Isaac has decided that solids aren’t for him right now. I went to give him some stewed apple, only to have him look at me like ‘What do you think you’re doing WOMAN? I want BOOBS!’

He was content to wave the spoon around and poke himself in the eyes, but actually eating got me the ‘Bleuch, are you trying to KILL ME?!’ look before he gagged and spat everything out. All over my front.

So yeah, that’s that. We’ve stopped for a bit and I’m not stressed. Boobs are easy and simple and don’t require warming up. Although, it is Winter and it’s been a little chilly. Iced milk never hurt anybody.

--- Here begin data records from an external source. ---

/-- A follower builds the leader's plan, with the page lists of its own table (R302). Without a page the plan needs it has no plan, and keeps the
message for the replay. A plan that comes after its frame has begun takes the place of the empty plan the follower runs, for the
replay. A plan of no lanes and no chunks is the empty one where no variant fits, or its fixed figure alone exceeds the budget of the leader or of
this device (DEDUCED, log entry 101: the message does not say). -/
def Dev.followPlan (d : Dev) (frame : Nat) (m : List Byte) : Dev :=
  let w := ofBytes ((m.drop 8).take 8)
  let lanes := bits w 8 0; let nch := bits w 24 16; let v := bits w 33 32
  let late := d.lacksPlan frame
  let t2 := d.frameT (frame + 1)
  let p := d.projected d.frame (d.frameT frame).toNat
  let segsOf (q last : Nat) : Nat := max 1 (d.segments (p.pslot q t2) last).1
  let items := (List.range (16 * lanes)).filterMap (fun i => msgItem m (msgRows + 32 * i) i false segsOf p.sqState)
    ++ (List.range nch).filterMap (fun i => msgItem m (msgChunks m + 32 * i) i true segsOf p.sqState)
  let base := d.emptyPlan frame
  let build (x : Option (Dev × List Planned)) (i : Item) : Option (Dev × List Planned) :=
    match x with
    | none => none
    | some (d, l) =>
      let s := p.pslot i.slot t2
      let off := if i.chunk then msgChunks m + 32 * i.idx else msgRows + 32 * i.idx
      let pos := bits (ofBytes ((m.drop off).take 8)) 46 24
      let last := pos + i.count - 1
      match d.slotPages p s (d.itemPages last) with
      | (false, _) => none
      | (true, d) =>
        let root := ((d.rootFor p s.q).1).getD 0
        let prompt := if i.chunk then promptPages (p.sq s.q 0x18 47 0) pos i.count else []
        some (d, l ++ [{ slot := s, item := i, pos := pos, lists := prompt ++ d.pageList s root last i.segs, nprompt := prompt.length }])
  match items.foldl build (some (d, [])) with
  | none => if late then d else { d with planNext := none }
  | some (d, l) =>
    let op := d.planOp d.planUs
    let own := d.ownFigures frame v op
    let e := ofBytes ((m.drop 0x60).take 8)
    let none' := lanes = 0 ∧ nch = 0 ∧ ((d.variants.find? (d.varFits op)).isNone ∨ bits e 63 32 > bits e 31 0 ∨ own.budget < own.fix)
    let dec := p.liveSlots.filter fun q => d.takesPart p q && p.sqState q == Sq.DECODING
    let plan : Plan := { base with var := v, lanes := lanes, items := items, lists := if none' then [] else d.template v, empty := none'
                                   update := bit w 40, flip := w64 (ofBytes ((m.drop 0x18).take 8))
                                   passed := dec.filter fun q => !items.any fun i => !i.chunk && i.slot == q }
    let d := d.showEnergy (if none' then 0 else own.energy lanes nch)
    let d := { (d.writePlan p plan l).showPlan plan l with planIn := [] }
    if late then { d with planRun := some plan } else ({ d with planNext := some plan }).writeLists (some plan)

All this feeding has my boobs loking like socks with oranges in them. Deflated oranges. I put a bra on this morning, only to realise 5 minutes later that part of my breast was tucked out of the band at the bottom. Really, is it normal to not realise things like that immediately?

Sleep has been in short supply too. Isaac is cluster feeding aaaaallllll night and Amy is having nightmares and waking screaming. I feel just a little bit wrecked. I’m also pretty sure that there is baby vomit somewhere in the vicinity of my left shoulder and I can feel a wet patch where he chewed on my side as I was cuddling him. I’m not even game to think about what he’s rubbed through my hair.

Also? I need to stop swearing. Amy swears like a trooper. In context. I’ll let you know how that goes.

Amy: [playing with the laundry baskets. drops basket on her foot] ‘Fucking hell! Fucking basket’

Me: [dies inside. doesn’t smile. ignores it and hopes like hell it just goes away]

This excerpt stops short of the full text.